UPDATE: March 31, 2021: The Honolulu Authority for Rapid Transportation since January has laid off what Hawaii News Now reported as "dozens" of staffers and contract workers, prompting the Hawaii Government Employers Association to file a grievance with the authority. The HGEA is the largest labor union in the state.
Among those laid off were reportedly project managers working on the Honolulu transit project.
At the heart of the HGEA's complaint is the allegation that HART did not give the professional and white-collar employees it represents 90 days' notice of their terminations. The association is demanding that HART rehire the laid-off workers, pay them the back wages they would have earned between their termination and rehiring and give 90 days' notice for future terminations.
Honolulu Mayor Rick Blangiardi told Hawaii News Now that HART's CEO Lori Kahikina said the rail project staff had "a lot of redundancies."
- Interim Honolulu Authority for Rapid Transportation CEO Lori Kahikina has halted work on a portion of the plagued $9 billion Honolulu rail project, saying HART does not have complete design drawings, Hawaii News Now reported.
- Kahikina also said the project is $2 billion to $3 billion over budget, and she let go expensive consultants that created redundancies and inefficiencies while reviewing project expenses.
- HART will likely alter the project's guideway path to avoid utilities that would otherwise have to be moved. The new plan will require approval from landowners, including local schools and the University of Hawaii, and require buying more land.

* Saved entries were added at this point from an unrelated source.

/-- A write of LNS_SET_CTRL with an operation: LEAD_NS and FORCE are written; a lead outside R39 discards it whole. -/
def setCtrl (n lead : Nat) (force : Bool) (k : State → State) (s : State) : State :=
  if lead < 5000 || 10000000 < lead then captureErr cBAD_FIELD (Reg.LNS_SET_CTRL.base + 0x40 * n) s
  else k ((s.setFld Reg.fLNS_SET_CTRL_LEAD_NS lead n).setFlag Reg.fLNS_SET_CTRL_FORCE force n)

/-- LNS_SET_OPEN. -/
def execLnsSetOpen (n : Fin 8) (lead : BitVec 32) (force : Bool) : State → Host.Outcome State Fault Refusal :=
  act (setCtrl n.val lead.toNat force fun s => if (s.set n.val).st == .free then openSet n.val s else s.setResult n.val cSTATE_CONFLICT 0)

/-- LNS_SET_CHECK. -/
def execLnsSetCheck (n : Fin 8) (lead : BitVec 32) (force : Bool) : State → Host.Outcome State Fault Refusal :=
  act (setCtrl n.val lead.toNat force fun s => match checkRefused n.val s with
    | some c => s.setResult n.val c 0
    | none => runCheck n.val s)

/-- LNS_SET_COMMIT: LEAD_NS is the lead. -/
def execLnsSetCommit (n : Fin 8) (lead : BitVec 32) (force : Bool) : State → Host.Outcome State Fault Refusal :=
  act (setCtrl n.val lead.toNat force fun s => match commitFault n.val lead.toNat s with
    | some c => s.setResult n.val c 0
    | none => commit n.val lead.toNat s)

/-- LNS_SET_DISCARD. -/
def execLnsSetDiscard (n : Fin 8) (lead : BitVec 32) (force : Bool) : State → Host.Outcome State Fault Refusal :=
  act (setCtrl n.val lead.toNat force fun s =>
    if canDiscard n.val s then settleSubs (s.putSet n.val ((s.set n.val).freed cOK 0)) else s.setResult n.val cSTATE_CONFLICT 0)

/-- LNS_SET_NO_OPERATION. -/
def execLnsSetNoOperation (n : Fin 8) (lead : BitVec 32) (force : Bool) : State → Host.Outcome State Fault Refusal :=
  act (setCtrl n.val lead.toNat force id)

/-! ## The swap (02 R41, R42) -/

/-- What a committed register value changes beside the register. -/
def regCommitted (off : Nat) (old : Word) (s : State) : State :=
  if Reg.MEM_BUCKET_CFG.holds off then bucketCommitted ((off - Reg.MEM_BUCKET_CFG.base) / 8) old s
  else if Reg.PAT_CFG.holds off then
    let b := s.fld Reg.fPAT_CFG_BANK
    if bits old 0 0 == b then s
    else
      let s := clearRegs Reg.PAT_HITS.base (Reg.PAT_HITS.base + 8 * 4095) (s.setFld Reg.fPAT_STATUS_LIVE_BANK b)
      match s.bank (1 - b) with
      | some img => (s.setFlag Reg.fPAT_LOAD_STATUS_VALID true).setFld Reg.fPAT_LOAD_STATUS_PATTERNS (img.count - 1)
      | none => (s.setFlag Reg.fPAT_LOAD_STATUS_VALID false).setFld Reg.fPAT_LOAD_STATUS_PATTERNS 0
  else if Reg.SIG_ROUTE.holds off then
    let n := (off - Reg.SIG_ROUTE.base) / 8
    if n ∈ s.sig.pend then routeSource n s else s
  else if Reg.SML_PORT_BIND.holds off then settleRemap (rejudge s)
  else if Reg.PTL_JRING_CFG.holds off then settleHwm s
  else if Reg.MTL_FM_CFG.holds off then
    let s := if bits old Reg.fMTL_FM_CFG_MARGIN_PCT.hi Reg.fMTL_FM_CFG_MARGIN_PCT.lo == s.fld Reg.fMTL_FM_CFG_MARGIN_PCT then s
      else s.send (.partnerMargin (s.fld Reg.fMTL_FM_CFG_MARGIN_PCT))
    settleRo s
  else if Reg.MTL_REBUILD_CFG.holds off then settleRo (settleRebuild s)
  else if Reg.HUP_CFG.holds off || Reg.HUP_STORE_CFG.holds off || Reg.HUP_SENSE_CFG.holds off then rejudge s
  else s

/-- A unit comes back into service. -/
def unitBack (u : Nat) (s : State) : State :=
  let s := setOut u false s
  let s := { s with env := { s.env with fences := s.env.fences.filter (·.unit != u) },
                    lens := { s.lens with sparesUsed := s.lens.sparesUsed.filter (·.2 != u) } }
  let s := s.setFld Reg.fLNS_LAST_FENCE_FENCED_NOW (fencedNow s)
  let s := if isCore u then s else domainBack u s
  if u == iMIR then
    let s := s.sendAll ((s.wr.ring.filter fun e => !e.mirrored && ownRecord s e).map fun e => Output.mirrorRec e.rec_)
    settleAck (s.send (.mirState false))
  else if 152 ≤ u && u < 168 then s.setFld Reg.fMEM_CH_STATUS_STATE 2 (u - 152)
  else if 168 ≤ u && u < 232 then setSlice (u - 168) 0 s
  else if 232 ≤ u && u < 236 then
    let b := u - 232
    let s := { s with wr := { s.wr with sieve := s.wr.sieve.filter fun (e : SieveEntry) => Config.sieveBank e.part e.bucket % 4 != b } }
    s.setFld Reg.fMCC_SIEVE_STATUS_FAULT_BANKS (s.fld Reg.fMCC_SIEVE_STATUS_FAULT_BANKS &&& (15 - 2 ^ b))
  else s

/-- A staged item becomes live; a Lens and a substitution by their own epochs. A Lens committed without a re-lens is recorded for the next start (DESIGN CHOICE, log 57). -/
def swapItem (s : State) : StagedItem → State
  | .key slot img => commitKey slot img s
  | .restore u => unitBack u s
  | .lens img => { s with lens := { s.lens with recordNext := some (applyLens img s.lens.live) } }
  | .subst _ _ => s
  | .owner _ _ => s

/-- Every island of the set swaps its shadow in; the live generation rises by 1. -/
def swapSet (n : Nat) (s : State) : State :=
  let x := s.set n
  let s := x.writes.foldl (fun (s : State) (p : Nat × Word) => regCommitted p.1 (s.word p.1) (swapReg s p)) s
  let s := x.items.foldl (fun (s : State) (i : StagedItem) => match i with
    | .lens _ => if x.kind == .plain then swapItem s i else s
    | i => swapItem s i) s
  let s := if x.owners.isEmpty then s else ownSwap x.owners { s with peer := { s.peer with commit := none } }
  bumpGen s

/-! ## The phases of a re-lens (02 R45 to R49; 20 R481) -/

/-- Store the re-lens. -/
def putRelens (r : Option Relens) (s : State) : State := { s with lens := { s.lens with relens := r } }

/-- Prepare the next epoch of a re-lens, with the default lead. -/
def relensEpoch (r : Relens) (kind : CommitKind) (s : State) : State :=
  sendPrepare r.set defaultLead kind (putRelens (some { r with epoch := true }) s)

/-- The re-lens is over: its set is freed, its jobs end, what waited for it starts. -/
def endRelens (r : Relens) (code detail : Nat) (res : List Word) (s : State) : State :=
  let s := s.putSet r.set ((s.set r.set).freed code detail)
  let s := r.jobs.foldl (fun s j => endJob j code detail res s) (putRelens none s)
  settleSubs s

/-- What serves an island that a re-lens changes is moved at the drain epoch: ports of a changed HQ go down, a changed group's traffic moves to the other, PTs hand on their work. -/
def drainIsland (i : Nat) (s : State) : State :=
  if i < 66 then leavePt i s
  else if 108 ≤ i && i < 152 then fenceEffect i s
  else if i = 245 || i = 246 then fenceEffect i s
  else if i = 247 then settleAck (s.send (.mirState true))
  else s

/-- A spare takes on the role of a unit at the Lens epoch's T; with the last one gone, Fog Signal (01 R19). -/
def claimSpare (s : State) (p : Nat × Nat) : State :=
  let s := { s with lens := { s.lens with sparesUsed := s.lens.sparesUsed ++ [p] } }
  checkSpares p.2 s

/-- The Lens epoch's T: the new plan is live, the changed islands are fenced for their load, spares are claimed. A core needs no load. -/
def lensEpoch (r : Relens) (s : State) : State :=
  let img := (s.set r.set).lens
  let live := match img with
    | some i => applyLens i s.lens.live
    | none => s.lens.live
  let waiting := r.changed.filter fun u => !isCore u
  let s := { s with lens := { s.lens with live := live, fenced := if r.subs.isEmpty then waiting.foldl (fun l i => insertNat i l) s.lens.fenced else s.lens.fenced } }
  let r := { r with phase := .loading, waiting := waiting, epoch := false }
  let s := r.subs.foldl claimSpare { s with lens := { s.lens with relens := some { r with subs := [] } } }
  let s := putRelens (some r) s
  if waiting.isEmpty then relensEpoch { r with phase := .returning } .giveBack s else s

/-- The return epoch's T: the islands take their work back under the new plan, or under the previous one when an island failed its load; Keeper A writes the set record (02 R48, R49). -/
def returnEpoch (r : Relens) (s : State) : State :=
  let back := if r.subs.isEmpty then r.changed.filter fun i => !(s.env.fences.any (·.unit == i)) else []
  let live := if r.failed.isEmpty then s.lens.live else r.previous
  let s := { s with lens := { s.lens with live := live, fenced := s.lens.fenced.filter fun i => !back.contains i } }
  let s := if back.contains iMIR then
      let s := s.sendAll ((s.wr.ring.filter fun e => !e.mirrored && ownRecord s e).map fun e => Output.mirrorRec e.rec_)
      s.send (.mirState false)
    else s
  let s := if r.failed.isEmpty && r.subs.isEmpty then { s with lens := { s.lens with recordNext := some live } } else s
  let s := settleAck s
  match r.failed with
  | [] => endRelens r cOK 0 [BitVec.ofNat 64 s.lens.liveGen] s
  | i :: _ => endRelens r cHW_FAULT i [] s

/-- RELENS_DRAIN_COMPLETE: the last work has left the draining units, and the Lens epoch is committed; the check is repeated, for the live generation has moved (02 R42). -/
def execRelensDrainComplete : State → Host.Outcome State Fault Refusal :=
  act fun s => match s.lens.relens with
  | some r =>
    if r.phase == .draining && !r.epoch then
      match checkSet r.set s with
      | none => relensEpoch r .lens s
      | some (c, d) => endRelens r c d [] s
    else s
  | none => s

/-- ISLAND_LOAD_COMPLETE (02 R48): a changed island has loaded and passed its self-test, or failed: it loads the previous blob, and failing again is fenced. A spare that fails is fenced, and the next takes its place (20 Table 20.5). -/
def execIslandLoadComplete (island : Fin 272) (ok : Bool) : State → Host.Outcome State Fault Refusal :=
  act fun s => match s.lens.relens with
  | some r =>
    let i := island.val
    if r.phase != .loading || !r.waiting.contains i then s
    else if ok || r.failed.contains i || !r.subs.isEmpty then
      let left := r.waiting.filter (· != i)
      let s := if ok then { s with lens := { s.lens with running := insertNat i s.lens.running } } else s
      let r' := { r with waiting := left, failed := if ok || r.subs.isEmpty then r.failed else r.failed ++ [i], subs := if ok then r.subs else r.subs.filter (·.1 != i) }
      let go := fun (s : State) => if left.isEmpty then relensEpoch { r' with phase := .returning } .giveBack s else putRelens (some r') s
      if ok then go s
      else go (fenceUnit i 4 true { s with lens := { s.lens with fenced := s.lens.fenced.filter (· != i) } })
    else putRelens (some { r with failed := r.failed ++ [i] }) s
  | none => s

/-- A live Lens set names an image. -/
def inLens (l : LiveLens) (i : LensImage) : Bool := if i.kind == 0 then l.baseId == i.lensId else l.sectorIds.contains (i.sector, i.lensId)

/-- LENS_SET_RECORD_DURABLE (02 R49): the previous record is kept until confirmation; outside an update the new one is on trial (19 R467). -/
def execLensSetRecordDurable : State → Host.Outcome State Fault Refusal :=
  act fun s => match s.lens.recordNext with
  | some l =>
    let s := { s with boot := { s.boot with lensDue := s.boot.lensDue.filter fun i => !inLens l i } }
    if s.boot.reload.isSome then
      { s with lens := { s.lens with recordNext := none, recordLens := l }, boot := { s.boot with lensPrev := s.boot.lensPrev.orElse fun _ => some s.lens.recordLens } }
    else
      let ptr := { s.boot.ptr with lensTrial := true, lensAttempts := 0, trialNs := if s.boot.ptr.trial then s.boot.ptr.trialNs else 0 }
      { s with lens := { s.lens with recordNext := none, recordLens := l },
               boot := { s.boot with lensPrev := s.boot.lensPrev.orElse fun _ => some s.lens.recordLens, ptr := ptr } }
  | none => s

/-! ## Epochs (02 R38 to R42) -/

/-- A commit misses its epoch: the shadows go, nothing changes, DETAIL names the island (02, "Epoch missed"). A return epoch is prepared again. -/
def missEpoch (n island : Nat) (s : State) : State :=
  let x := s.set n
  let mine := s.lens.relens.filter fun r => r.set == n && x.kind != .plain
  match mine with
  | some r => if x.kind == .giveBack then relensEpoch r .giveBack s else endRelens r cEPOCH_MISSED island [] s
  | none =>
    let s := s.putSet n (x.freed cEPOCH_MISSED island)
    let s := match x.job with
      | some j => endJob j cEPOCH_MISSED island [] s
      | none => s
    let s := match x.window with
      | some w => finishWindow w cEPOCH_MISSED island s
      | none => s
    let s := match s.peer.commit with
      | some c => if c.issuer && c.set == n then ({ s with peer := { s.peer with commit := none } }).send (.ownAbort c.pairT) else s
      | none => s
    settleSubs s

/-- EPOCH_ACK_DEADLINE: at T − 2 µs a PREPARING set is COMMITTING when every island, and the partner of a paired commit, has acknowledged; else it misses its epoch. `late` are islands whose stamp is not in time. -/
def execEpochAckDeadline (n : Fin 8) (late : List Nat) : State → Host.Outcome State Fault Refusal :=
  act fun s =>
    let n := n.val
    let x := s.set n
    if x.st != .preparing then s
    else
      let s := s.reach (x.switchT - 2000)
      let loading := match s.lens.relens with
        | some r => if r.set == n then r.changed else []
        | none => []
      let dead := x.items.filterMap fun i => match i with
        | .subst _ u => some u
        | .restore u => some u
        | _ => none
      let deaf := x.claims.filter fun i => !acks late s i && (late.contains i || !(loading.contains i || dead.contains i))
      let partner := match s.peer.commit with
        | some c => !(c.issuer && c.set == n) || c.agreed
        | none => x.owners.isEmpty
      match deaf with
      | i :: _ => missEpoch n i s
      | [] => if partner then s.putSet n { x with st := .committing } else missEpoch n iHQ s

The lack of plans created a situation where money was being spent, but no work was getting done, Kahikina said: “You need to have the complete in order to go to the city to obtain permits before you can start work, so you’re just paying a contractor to be on standby.”
She added that cutting the consultants was the start of eliminating waste, saying HART needed to “tighten our belt internally.” The project's operating cost is about $12 million per month, she said.
On the plus side, the new COVID-19 relief package signed by President Joe Biden earmarks $70 million to help cover losses on the rail project due to the pandemic. Declining tax revenue led the rail system to lose $62 million, according to Honolulu Civil Beat and HART is forecasting a total COVID-19-related loss of $76 million over the life of the project.
The last leg of the 20-mile Honolulu high-speed rail project was planned as a public-private partnership, although in November, HART announced the procurement process was canceled. In December, HART revealed details about the bids that made the project too expensive. The agency set the project’s design and construction "affordability limit" at $1.7 billion, but received bids from City Center Connection Group and Imua Transit Honolulu for $2.8 and $2.7 billion, respectively. Bids for operations and maintenance were also above set limits.
Kahikina said she hopes to turn over part of the route's operation by year end, but it will be up to the city’s Department of Transportation Services and Honolulu Mayor Rick Blangiardi to choose the exact timing.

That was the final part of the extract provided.